**Extracted entries**

/-- Only the reserved commands have the opcode 0x00 or one of 0x08..0xFF (30_encoding.md R73). -/
theorem isReserved_of_encode_op (i : Instr)
    (h : (encode i).op = 0x00#8 ∨ 8 ≤ (encode i).op.toNat) : i.isReserved = true := by
  cases i with
  | feed | encode | sendAction | tsSplit | tsJoin | readStatus | softReset =>
    simp [encode, Command.blank] at h
  | reserved00 | reserved08 | reserved10 | reserved20 | reserved40 | reserved80 => rfl

/-- Every reserved command raises IllegalCommand in every state (43_control.md R192). -/
theorem exec_of_isReserved (i : Instr) (s : State) (h : i.isReserved = true) :
    exec i s = .next (illegalCommand s) := by
  cases i with
  | feed | encode | sendAction | tsSplit | tsJoin | readStatus | softReset => cases h
  | reserved00 | reserved08 | reserved10 | reserved20 | reserved40 | reserved80 => rfl

/-- Settles O45: a reserved opcode has no byte operand, so it decodes, and it decodes to a reserved command. -/
theorem reservedOpcodesAreIllegal : Obligations.ReservedOpcodesAreIllegal := by
  intro s c now rest hop hin
  have hne : c.op ≠ 0x01#8 ∧ c.op ≠ 0x02#8 :=
    ⟨fun h => by simp [h] at hop, fun h => by simp [h] at hop⟩
  obtain ⟨i, hdec⟩ := decode_total c (.inl hne)
  have hres : i.isReserved = true :=
    isReserved_of_encode_op i (encode_op_of_decode c i hdec ▸ hop)
  rw [step_of_decode s c now rest i hin hdec, exec_of_isReserved i _ hres]
  rfl

end Sys2Proof.Machine
end

section
/-! PROOFS. The codec: TS_SPLIT and TS_JOIN answer from their operands alone and are inverse to each other, and the
header's fields are read back from its bytes (40_codec.md R100 to R106). -/

namespace Sys2Proof.Machine

/-- TS_SPLIT answers in every state with the timestamp's two words, and does nothing else (40_codec.md R100). -/
theorem exec_tsSplit (ts : U64) (s : State) :
    exec (.tsSplit ts) s = .next (pushResult (.split (tsHi ts) (tsLo ts)) s) := rfl

/-- TS_JOIN answers in every state with the joined timestamp, and does nothing else (40_codec.md R101). -/
theorem exec_tsJoin (hi lo : U32) (s : State) :
    exec (.tsJoin hi lo) s = .next (pushResult (.join (tsJoin hi lo)) s) := rfl

/-- The high word of a joined timestamp: the low word is less than `2^32` (40_codec.md R102). -/
theorem tsHi_tsJoin (hi lo : U32) : tsHi (tsJoin hi lo) = hi := by
  apply BitVec.eq_of_toNat_eq
  have := lo.isLt
  rw [tsHi_toNat, tsJoin_toNat]
  omega

/-- The low word of a joined timestamp: the high word is a multiple of `2^32` there (40_codec.md R102). -/
theorem tsLo_tsJoin (hi lo : U32) : tsLo (tsJoin hi lo) = lo := by
  apply BitVec.eq_of_toNat_eq
  have := lo.isLt
  rw [tsLo_toNat, tsJoin_toNat]
  omega

/-- Settles O18: each command answers in every state, and the two functions on words are inverse both ways. -/
theorem splitAndJoinAreInverse : Obligations.SplitAndJoinAreInverse := by
  refine ⟨fun ts s => ⟨_, _, _, _, exec_tsSplit ts s, rfl, exec_tsJoin _ _ _, ?_⟩,
    fun hi lo s => ⟨_, _, _, exec_tsJoin hi lo s, rfl, exec_tsSplit _ _, ?_⟩⟩
  · rw [pushResult_results, tsJoin_tsHi_tsLo]
  · rw [pushResult_results, tsHi_tsJoin, tsLo_tsJoin]

/-- Settles O20: PeekLength reads the length field of the header that UnpackHeader reads. -/
theorem unpackOfPackIsTheHeader : Obligations.UnpackOfPackIsTheHeader := by
  intro t f h l rest
  have hunpack := unpackHeader_packHeader t f h l rest
  exact ⟨packHeader_length t f h l, hunpack, peekLength_of_unpackHeader _ _ hunpack⟩

/-- Settles O15: the two words are the timestamp's quotient and remainder by `2^32`. -/
theorem tsSplitFollowsItsRule : Obligations.TsSplitFollowsItsRule := fun ts s =>
  ⟨rfl, tsHi ts, tsLo ts, exec_tsSplit ts s, tsHi_toNat ts, tsLo_toNat ts⟩

/-- Settles O16: appending the low word to the high one is `hi * 2^32 + lo`. -/
theorem tsJoinFollowsItsRule : Obligations.TsJoinFollowsItsRule := fun hi lo s =>
  ⟨rfl, tsJoin hi lo, exec_tsJoin hi lo s, tsJoin_toNat hi lo⟩

/-- Settles O17: the result of either command is a function of its operands. -/
theorem codecHoldsNoState : Obligations.CodecHoldsNoState := by
  rintro i (⟨ts, rfl⟩ | ⟨hi, lo, rfl⟩)
  · exact ⟨.split (tsHi ts) (tsLo ts), exec_tsSplit ts⟩
  · exact ⟨.join (tsJoin hi lo), exec_tsJoin hi lo⟩

end Sys2Proof.Machine
end

section
/-! PROOFS. FEED as a fold of byte steps: what it answers, what it leaves, and that a chunk can be cut anywhere
(41_decoder.md R122, R128, R129, R130, R132, R134). -/

namespace Sys2Proof.Machine

/-- FEED answers when its byte steps do (41_decoder.md R122). -/
theorem exec_feed_of_feedBytes (chunk : Bytes) (s u : State) (ms : List Message)
    (h : feedBytes chunk s = .ok (u, ms)) :
    exec (.feed chunk) s = .next (pushResult (.feed ms (decide (u.derr ≠ .none))) u) := by
  simp only [exec, execFeed, h, isError_eq]

/-- The byte steps of a chunk change `buf`, `level` and `derr` and append to `msg_log`, and nothing else. -/
theorem feedBytes_state_eq (chunk : Bytes) (s u : State) (ms : List Message)
    (h : feedBytes chunk s = .ok (u, ms)) :
    u = { s with
      buf := u.buf, level := u.level, derr := u.derr, msgLog := s.msgLog ++ ms } := by
  obtain ⟨hcfg, henc, hcmd, htx, hres, hend, hnow, hin, hlog⟩ := feedBytes_frame chunk s u ms h
  rw [← hcfg, ← henc, ← hcmd, ← htx, ← hres, ← hend, ← hnow, ← hin, ← hlog]

/-- The byte steps of a chunk neither read nor write the results: a result pushed before them could be pushed after. -/
theorem feedBytes_pushResult (chunk : Bytes) (r : Result) (s u : State) (ms : List Message)
    (h : feedBytes chunk s = .ok (u, ms)) :
    feedBytes chunk (pushResult r s) = .ok (pushResult r u, ms) := by
  obtain ⟨u', hu', -, hbuf, hlevel, hderr⟩ :=
    feedBytes_congr chunk s (pushResult r s) u ms ⟨rfl, rfl, rfl, rfl⟩ h
  rw [hu', feedBytes_state_eq _ _ _ _ hu', hbuf, hlevel, hderr, feedBytes_state_eq _ _ _ _ h]
  rfl

/-- FEED of two chunks, one after the other, against FEED of both at once: the same state but for one result in place of
two (41_decoder.md R130). -/
theorem exec_feed_append (a b : Bytes) (s u w : State) (ms ns : List Message)
    (ha : feedBytes a s = .ok (u, ms)) (hb : feedBytes b u = .ok (w, ns)) :
    ∃ u' v, exec (.feed a) s = .next u' ∧
      u'.results = s.results ++ [.feed ms (decide (u'.derr ≠ .none))] ∧
      exec (.feed b) u' = .next v ∧
      v.results = u'.results ++ [.feed ns (decide (v.derr ≠ .none))] ∧
      exec (.feed (a ++ b)) s =
        .next { v with results := s.results ++ [.feed (ms ++ ns) (decide (v.derr ≠ .none))] } := by
  have hab : feedBytes (a ++ b) s = .ok (w, ms ++ ns) := by simp only [feedBytes_append, ha, hb]
  obtain ⟨-, -, -, -, hu, -⟩ := feedBytes_frame a s u ms ha
  obtain ⟨-, -, -, -, hw, -⟩ := feedBytes_frame (a ++ b) s w _ hab
  refine ⟨_, _, exec_feed_of_feedBytes a s u ms ha, by simp [hu],
    exec_feed_of_feedBytes b _ _ ns (feedBytes_pushResult b _ u w ns hb), by simp [hu, hw], ?_⟩
  rw [exec_feed_of_feedBytes _ _ _ _ hab, ← hw]
  rfl

/-- Settles O29: the byte steps of `a ++ b` are those of `a`, then those of `b`. -/
theorem chunkBoundariesDoNotMatter : Obligations.ChunkBoundariesDoNotMatter := by
  intro s a b
  refine ⟨fun hi => ?_, fun t ht => ?_⟩
  · obtain ⟨u, ms, hu, -⟩ := feedBytes_keeps (a ++ b) s hi
    exact ⟨_, exec_feed_of_feedBytes _ s u ms hu⟩
  · obtain ⟨w, ks, hw, -⟩ := exec_feed_next _ s t ht
    rw [feedBytes_append] at hw
    split at hw
    · cases hw
    next u ms ha =>
    split at hw
    · cases hw
    next w' ns hb =>
    obtain ⟨u', v, hexa, hua, hexb, hvb, hab⟩ := exec_feed_append a b s u w' ms ns ha hb
    cases ht.symm.trans hab
    exact ⟨u', v, ms, ns, _, hexa, hexb, hua, hvb, rfl⟩

/-- Settles O23: a chunk is its first byte, then the rest, and the byte steps answer from the invariant. -/
theorem feedFoldsTheByteStep : Obligations.FeedFoldsTheByteStep := by
  intro s b bs hi
  obtain ⟨u, ms, hu, hiu⟩ := feedBytes_keeps [b] s hi
  obtain ⟨w, ns, hw, -⟩ := feedBytes_keeps bs u hiu
  obtain ⟨u', v, h⟩ := exec_feed_append [b] bs s u w ms ns hu hw
  exact ⟨u', v, ms, ns, h⟩

/-- Settles O24: the byte steps answer from the invariant, and they and the result are all that FEED does. -/
theorem feedAnswersAndLeavesTheRest : Obligations.FeedAnswersAndLeavesTheRest := by
  intro s chunk hi
  obtain ⟨u, ms, hu, -⟩ := feedBytes_keeps chunk s hi
  obtain ⟨-, -, -, -, hres, -, -, -, hgrow⟩ := feedBytes_frame chunk s u ms hu
  refine ⟨rfl, _, ms, exec_feed_of_feedBytes chunk s u ms hu, by simp [hres], hgrow, ?_⟩
  rw [feedBytes_state_eq chunk s u ms hu]
  rfl

/-- Settles O25: an empty chunk has no byte step. -/
theorem feedOfAnEmptyChunkChangesNothing : Obligations.FeedOfAnEmptyChunkChangesNothing :=
  fun s => exec_feed_of_feedBytes [] s s [] rfl

/-- While the decoder is halted FEED drops the chunk and returns `([], 1)` (41_decoder.md R129). -/
theorem exec_feed_halted (chunk : Bytes) (s : State) (h : s.derr ≠ .none) :
    exec (.feed chunk) s = .next (pushResult (.feed [] true) s) := by
  rw [exec_feed_of_feedBytes chunk s s [] (feedBytes_halted chunk s h), decide_eq_true h]

/-- Settles O26: of the other commands only SOFT_RESET writes the decoder's part of the state. -/
theorem feedAfterAnErrorDropsEveryByte : Obligations.FeedAfterAnErrorDropsEveryByte := by
  refine ⟨fun s chunk h => exec_feed_halted chunk s h, fun i s t h hi he => ?_, fun s t he => ?_⟩
  · rcases exec_decoder_cases i s t he with ⟨chunk, u, ms, -, hu, rfl⟩ | ⟨hreset, -⟩ |
      ⟨-, hbuf, hlevel, hderr⟩
    · cases (feedBytes_halted chunk s h).symm.trans hu
      exact ⟨rfl, rfl, rfl⟩
    · exact absurd hreset hi
    · exact ⟨hderr, hbuf, hlevel⟩
  · cases he
    rfl

/-- Settles O35: the byte steps of two states that agree in the decoder's part go the same way, and write no other part
but `msg_log`. -/
theorem decoderReadsNoEncoderState : Obligations.DecoderReadsNoEncoderState := by
  intro s s' t chunk hsame ht
  obtain ⟨u, ms, hu, rfl⟩ := exec_feed_next chunk s t ht
  obtain ⟨u', hu', hcfg, hbuf, hlevel, hderr⟩ := feedBytes_congr chunk s s' u ms hsame hu
  obtain ⟨-, -, -, -, hres, -⟩ := feedBytes_frame chunk s u ms hu
  obtain ⟨-, henc, hcmd, htx, hres', -⟩ := feedBytes_frame chunk s' u' ms hu'
  refine ⟨_, .feed ms u.derr.isError, exec_feed_of_feedBytes chunk s' u' ms hu',
    ⟨hcfg, hbuf, hlevel, hderr⟩, by simp [hres], ?_, henc, hcmd, htx⟩
  simp [hres', hderr, isError_eq]

end Sys2Proof.Machine
end

section
/-! PROOFS. Each way out of ACCEPT_BYTE, as FEED of one byte (41_decoder.md R121; 60_exceptions.md R201, R202, R203). -/

namespace Sys2Proof.Machine

/-- FEED of one byte is its byte step (41_decoder.md R122). -/
theorem exec_feed_one (b : Byte) (s u : State) (ms : List Message)
    (h : acceptByte b s = .ok (u, ms)) :
    exec (.feed [b]) s = .next (pushResult (.feed ms (decide (u.derr ≠ .none))) u) :=
  exec_feed_of_feedBytes [b] s u ms (by simp [feedBytes, h])

/-- The entry of a decoder error while the decoder runs writes `derr` and nothing else (60_exceptions.md R206). -/
theorem raiseDecoder_eq_of_none (e : Derr) (s : State) (h : s.derr = .none) :
    raiseDecoder e s = { s with derr := e } := if_pos h

/-- The stored byte stands at address `level` (20_memory.md R42). -/
theorem appended_eq_write (b : Byte) (s : State) (h : s.buf.map Prod.fst = List.range s.level) :
    appended b s = { s with buf := Memory.write s.buf s.level b, level := s.level + 1 } := by
  rw [write_at_end s.buf s.level b (by simp [h])]
  rfl

/-- A Message is the one of a header's fields and a payload when its fields are (41_decoder.md R121). -/
theorem message_eq_of_fields (m : Message) (hd : Header) (payload : Bytes)
    (htype : m.messageType = hd.mtype)
    (hts : m.timestamp.toNat = hd.hi.toNat * 2 ^ 32 + hd.lo.toNat)
    (hpay : m.payload = payload) : m = ⟨hd.mtype, tsJoin hd.hi hd.lo, payload⟩ := by
  obtain ⟨_, ts, _⟩ := m
  have : ts = tsJoin hd.hi hd.lo := BitVec.eq_of_toNat_eq (hts.trans (tsJoin_toNat _ _).symm)
  simp_all

section
variable (s : State) (b : Byte) (hi : s.Inv) (hd : s.derr = .none) (hl : s.level ≠ s.cfg.bufCap)
include hi hd hl

/-- The length check fails when the byte completes an illegal length field (60_exceptions.md R201). -/
theorem acceptByte_malformed (h5 : s.level + 1 = 5) (fl : U32)
    (hfl : peekLength (retained s ++ [b]) = some fl) (hbad : legalLength s.cfg fl = false) :
    acceptByte b s = .ok (raise .malformedHeader (appended b s), []) := by
  rcases acceptByte_cases b s hi with ⟨hn, -⟩ | ⟨-, hfull, -⟩ | ⟨-, -, -, he⟩ | ⟨-, -, h13, -⟩ |
    ⟨-, -, h13, -⟩ | ⟨-, -, hshort | ⟨fl', hfl', hlegal, -⟩, -⟩
  · exact absurd hd hn
  · exact absurd hfull hl
  · exact he
  · omega
  · omega
  · omega
  · cases hfl.symm.trans hfl'
    cases hbad.symm.trans hlegal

**What needs to be done**
Scan the listing above for the line that has "exact ⟨u', v, ms, ns, h⟩", then copy exactly from that line through the line that has "fun s => exec_feed_of_feedBytes".

**Result of this exercise**
  exact ⟨u', v, ms, ns, h⟩

/-- Settles O24: the byte steps answer from the invariant, and they and the result are all that FEED does. -/
theorem feedAnswersAndLeavesTheRest : Obligations.FeedAnswersAndLeavesTheRest := by
  intro s chunk hi
  obtain ⟨u, ms, hu, -⟩ := feedBytes_keeps chunk s hi
  obtain ⟨-, -, -, -, hres, -, -, -, hgrow⟩ := feedBytes_frame chunk s u ms hu
  refine ⟨rfl, _, ms, exec_feed_of_feedBytes chunk s u ms hu, by simp [hres], hgrow, ?_⟩
  rw [feedBytes_state_eq chunk s u ms hu]
  rfl

/-- Settles O25: an empty chunk has no byte step. -/
theorem feedOfAnEmptyChunkChangesNothing : Obligations.FeedOfAnEmptyChunkChangesNothing :=
  fun s => exec_feed_of_feedBytes [] s s [] rfl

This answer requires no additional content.